Calculating Flight attendant salaries

As a flight attendant, you won't be paid this hourly rate for every hour that you work. The time you spend commuting to the airport, sleeping in hotel rooms, standing around the airport between flights, and assisting passengers during boarding and deplaning is essentially unpaid labor.

Most airlines only pay you from the time an aircraft pushes back from the gate to the time it arrives at the gate of its destination. This is commonly referred to as flight time, block time, or hard time. The major exception to this is meal expenses. Most airlines pay a nominal hourly rate to cover meal expenses. Hotel lodging is paid for by the airline.

Technically, flight attendants are paid based on accrued pay time, which includes block time plus any excess claim time. Claim time is time paid in excess of block time. For example, if you were required to deadhead to another city during a trip, you would not work the flight (and would not earn block time), but would be entitled to additional deadhead time. This additional time would be reflected in your pay time.

Instead of flight time-based pay, certain airlines compensate flight attendants based on the number of accrued monthly flight miles. Others pay flat salaries regardless of the hours (or miles) flown. These compensation methods are unique, but you should nevertheless be aware of them.

Flight attendant salaries vary for other reasons

Job performance has virtually no impact on your pay. You are expected to work at a high level and will never receive a bonus or promotion of any kind, even for exemplary service. This may seem a little strange to you, especially if you have spent a portion of your life in an office building trying to climb the corporate ladder.

On the positive side, since pay is tied directly to seniority, you will receive guaranteed annual pay raises; they are built right into the contract. As a new-hire, you might even receive a mandatory pay raise after only 6 months of employment, immediately following the probationary period. Another positive aspect of unionized labor is that it eliminates much of the jealousy and biases that surround compensation in corporate America.

For example, you will never hear someone say, "I wonder what they are paying him?, or "I know they are not paying me what I'm worth because I'm a minority." After all, seniority determines pay, which cannot be influenced by human prejudices.

On the negative side, however, you are essentially at the mercy of the labor contract and have no negotiating power as an individual when it comes to compensation.
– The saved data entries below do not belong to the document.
-- ==== Sys2Proof/Config.lean ====
section
/-! DEFINITION. What an implementation of PXCORE fixes (the open parameters of `00_scope.md` R6) and the free
values of `93_implementation_defined.md`. Every constant the spec leaves open is `opaque`: nothing can be
proved about its value. The operations that depend on a parameter take it as an argument. -/

namespace Sys2Proof.Config

/-- `SAT_ZERO_HEADROOM` of R6 and R199. -/
inductive SatZeroHeadroom where
  /-- no scaling is applied when the headroom is zero: the source's reading -/
  | noScale
  /-- the general formula is applied, whose factor is then zero -/
  | zeroScale
  deriving DecidableEq, Repr, Inhabited

/-- The open parameters of `00_scope.md` R6. -/
structure Params where
  /-- `SLOT_ONCHIP_BYTES` is `4 * (slotWordsLessOne + 1)`: a positive multiple of 4 by its form. -/
  slotWordsLessOne : Nat
  /-- `SAT_ZERO_HEADROOM` -/
  satZeroHeadroom : SatZeroHeadroom
  /-- `CSR_BASE` is `4096 * csrPage`: 4 KiB aligned by its form. -/
  csrPage : Nat
  /-- `NUM_INSTANCES` is `otherInstances + 1`: at least 1 by its form. -/
  otherInstances : Nat
  deriving DecidableEq, Repr, Inhabited

/-- `SLOT_ONCHIP_BYTES` (R6): on-chip bytes of one scanline-cache slot. -/
def Params.slotOnchipBytes (p : Params) : Nat := 4 * (p.slotWordsLessOne + 1)

/-- `CSR_BASE` (R6, R24): the host address of the CSR window. -/
def Params.csrBase (p : Params) : Nat := 4096 * p.csrPage

/-- `NUM_INSTANCES` (R6, R306). -/
def Params.numInstances (p : Params) : Nat := p.otherInstances + 1

/-- The parameters of the machine at hand: open, so no proof sees their values (log entry 3). -/
opaque params : Params

/-- What a working register reads as while `STATUS.BUSY = 1` (R299): any value, a fresh one for each draw
(log entry 4). -/
opaque freeWord : Nat → Word

/-- Whether one memory write of a command that a reset abandons had been performed (R331): any value, a fresh
one for each draw and each position in the command's list of writes (log entry 5). -/
opaque freeBit : Nat → Nat → Bool

/-- What a column of an on-chip slot holds before a decode wrote it (R39, R247): any value. No rule reads it
(log entry 6). -/
opaque freeSlotPixel : Nat → Word

end Sys2Proof.Config
end

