-- ==== Sys2Proof/Certificates/Slice0/Obligations.lean ====
section
/-! DEFINITION. The statements for the provers. `Config.params`, `Config.freeWord`, `Config.freeBit` and
`Config.freeSlotPixel` are open: every statement holds whatever their values are. -/

open Sys2Proof Sys2Proof.Machine

/-! ## Reset and the whole machine -/

/-- R330: what reset leaves. The clause about `State.reset` itself is the same table on the model's first state, whose
memory, platform and inputs are the model's choice (log entries 2, 7, 8, 9). -/
def Obligations.ResetLeavesTheStatedState : Prop :=
  IsResetState State.reset ∧
    (∀ s t, hostAct .reset s = .next t → IsResetState t) ∧
    ∀ s, s.status.busy = false → ∃ t, hostAct .reset s = .next t ∧ t.mem = s.mem

/-- The invariant holds at reset. -/
def Obligations.InvariantHoldsAtReset : Prop := State.Inv State.reset

/-- The invariant of `Safety.lean` is kept by every step: the block's turns and all the outside world does. -/
def Obligations.EveryStepKeepsTheInvariant : Prop := ∀ s t, s.Inv → step s = .next t → t.Inv

/-- R26, R29, R30, R303: once CFG_LOCK is set, no step but a reset clears it or changes the kernel tables. -/
def Obligations.ConfigurationLockHoldsUntilReset : Prop :=
  ∀ s t, s.ctrl.cfgLock = true → s.inputs.head? ≠ some (.host .reset) → step s = .next t →
    t.ctrl.cfgLock = true ∧ t.conf.kenU = s.conf.kenU ∧ t.conf.kenCa = s.conf.kenCa

/-- R331: a reset of a busy block leaves the reset state and, of memory, everything outside the abandoned command's write
set. Of its writes, which are all in the write set and together make what the command would have left, some subset has
been performed (`Config.freeBit` is open), so that a written pixel holds its old or a new value in full. A word that is
no command writes nothing. That an accepted lane instruction which names an unwritten half leaves the reset state too,
rather than the faulted outcome, is the model's choice (log entry 19). -/
def Obligations.ResetWhileBusyTouchesOnlyTheWriteSet : Prop :=
  (∀ s i, s.Inv → s.status.busy = true → decodeWord s.cmd = .ok i →
    (instrPlan s i).footprint.contractFault s.platform = none →
    ∃ t, hostAct .reset s = .next t ∧ IsResetState t ∧ SameOutside (instrPlan s i).footprint.writes t.mem s.mem ∧
      (∃ l : List StoreOp, l.Sublist (instrWrites s i) ∧ t.mem = l.foldl Memory.apply s.mem) ∧
      (∀ st ∈ instrWrites s i, ∀ a, Covers [{ addr := st.addr, size := st.size }] a →
        Covers (instrPlan s i).footprint.writes a) ∧
      (∀ u, exec i s = .next u → u.mem = (instrWrites s i).foldl Memory.apply s.mem) ∧
      ∀ st ∈ instrWrites s i,
        (∀ st' ∈ instrWrites s i, (∃ a, Covers [{ addr := st.addr, size := st.size }] a ∧
          Covers [{ addr := st'.addr, size := st'.size }] a) → st'.addr = st.addr ∧ st'.size = st.size) →
        t.mem.read st.addr st.size = s.mem.read st.addr st.size ∨
          ∃ st' ∈ instrWrites s i, st'.addr = st.addr ∧ st'.size = st.size ∧
            t.mem.read st.addr st.size = st'.value % 256 ^ st.size) ∧
    ∀ s e, s.status.busy = true → decodeWord s.cmd = .error e →
      ∃ t, hostAct .reset s = .next t ∧ IsResetState t ∧ t.mem = s.mem

/-! ## CSRs -/

/-- R24 to R38, the CSR summary: which offset names which register, and that no other offset names one. -/
def Obligations.CsrMapIsTheSummary : Prop :=
  (∀ q ∈ csrSummary, Csr.at? q.1 = some q.2) ∧
    (∀ r : LReg, Csr.at? (0x100 + 8 * r.toNat) = some (.laneHalf r .lo) ∧
      Csr.at? (0x104 + 8 * r.toNat) = some (.laneHalf r .hi)) ∧
    ∀ n r, Csr.at? n = some r → r.offset = n ∧ n % 4 = 0 ∧ n < 0x140

/-- R25: ID reads 0x50580001 at all times and ignores writes. -/
def Obligations.IdIsConstant : Prop :=
  Csr.at? 0x000 = some .id ∧ State.reset.csrWord .id = some 0x50580001#32 ∧
    (∀ s, csrRead 0x000 4 s = .next { s with hostData := 0x50580001#32 }) ∧
    (∀ s v, s.status.busy = false → csrWrite 0x000 4 v s = .next s) ∧
    (0x50580001#32).extractLsb' 16 16 = 0x5058#16 ∧ (0x50580001#32).extractLsb' 0 16 = 0x0001#16

/-- R26: CTRL. -/
def Obligations.CtrlLockIsSetOnly : Prop :=
  (∀ s v, s.status.busy = false → csrWrite 0x004 4 v s =
      .next { s with ctrl := { cfgLock := s.ctrl.cfgLock || v.getLsbD 0, irqEn := v.getLsbD 1 } }) ∧
    (∀ s, ∃ w : Word, csrRead 0x004 4 s = .next { s with hostData := w } ∧ w.getLsbD 0 = s.ctrl.cfgLock ∧
      w.getLsbD 1 = s.ctrl.irqEn ∧ w.extractLsb' 2 30 = 0#30) ∧
    ∀ op k s, s.ctrl.cfgLock = false → exec (.composite k op) s = .next (s.failed .notCfg)

/-- R27: STATUS as the host reads it and writes it, busy or not; R291: the numbers of the error codes. -/
def Obligations.StatusBitsAndWriteOneToClear : Prop :=
  (∀ s, ∃ w : Word, csrRead 0x008 4 s = .next { s with hostData := w } ∧ w.getLsbD 0 = s.status.busy ∧
      w.getLsbD 1 = s.status.done ∧ w.getLsbD 2 = s.status.fail ∧ w.getLsbD 3 = s.status.ovr ∧
      w.extractLsb' 4 4 = 0#4 ∧ w.extractLsb' 16 16 = 0#16 ∧
      w.extractLsb' 8 8 =
        match s.status.err with
        | .noError => 0#8
        | .illegal => 1#8
        | .notCfg => 2#8
        | .unsupported => 3#8
        | .precond => 4#8
        | .align => 5#8
        | .bounds => 6#8
        | .noMem => 7#8
        | .laneRange => 8#8) ∧
    ∀ s v, csrWrite 0x008 4 v s = .next { s with
      status := { busy := s.status.busy
                  done := s.status.done && !v.getLsbD 1
                  fail := s.status.fail && !v.getLsbD 2
                  ovr := s.status.ovr && !v.getLsbD 3
                  err := if v.getLsbD 2 then .noError else s.status.err } }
If you believe you are underpaid, you cannot exactly walk into your supervisor's office and ask for more money. Instead, you must rely on your union representatives to stand up for you - and every other flight attendant who works for the airline - during contract negotiations.

Since you cannot negotiate pay as a flight attendant, be sure to choose an airline that makes the most financial sense before accepting employment. You will want to choose an airline that is in an active hiring mode. This will help you gain seniority more quickly, resulting in better pay.

You should also choose an airline with competitive flight attendant salaries. Granted contracts change every 3 to 5 years, but typically frugal airlines stay frugal and more generous ones stay generous. If you want to make the most amount of money, stick to the major airlines.

To a certain extent, any flight attendant can simply peruse the labor contract to determine what a fellow employee is earning. After all, if you know someone's date of hire, you can easily determine their hourly rate; it is in the contract! You must realize, however, that although flight hour base rates are fixed, actual monthly income can vary even between flight attendants with comparable seniority.

For example, some airlines offer premium flight attendant salaries for those who work the lead or "A" flight attendant position, work at night or on certain weekends and holidays, or fly international flights. Additionally, the number of flight hours a flight attendant chooses to fly in a given month has a dramatic affect on income. Certain airlines have a two-tiered wage system which also affects how much you can earn as a flight attendant.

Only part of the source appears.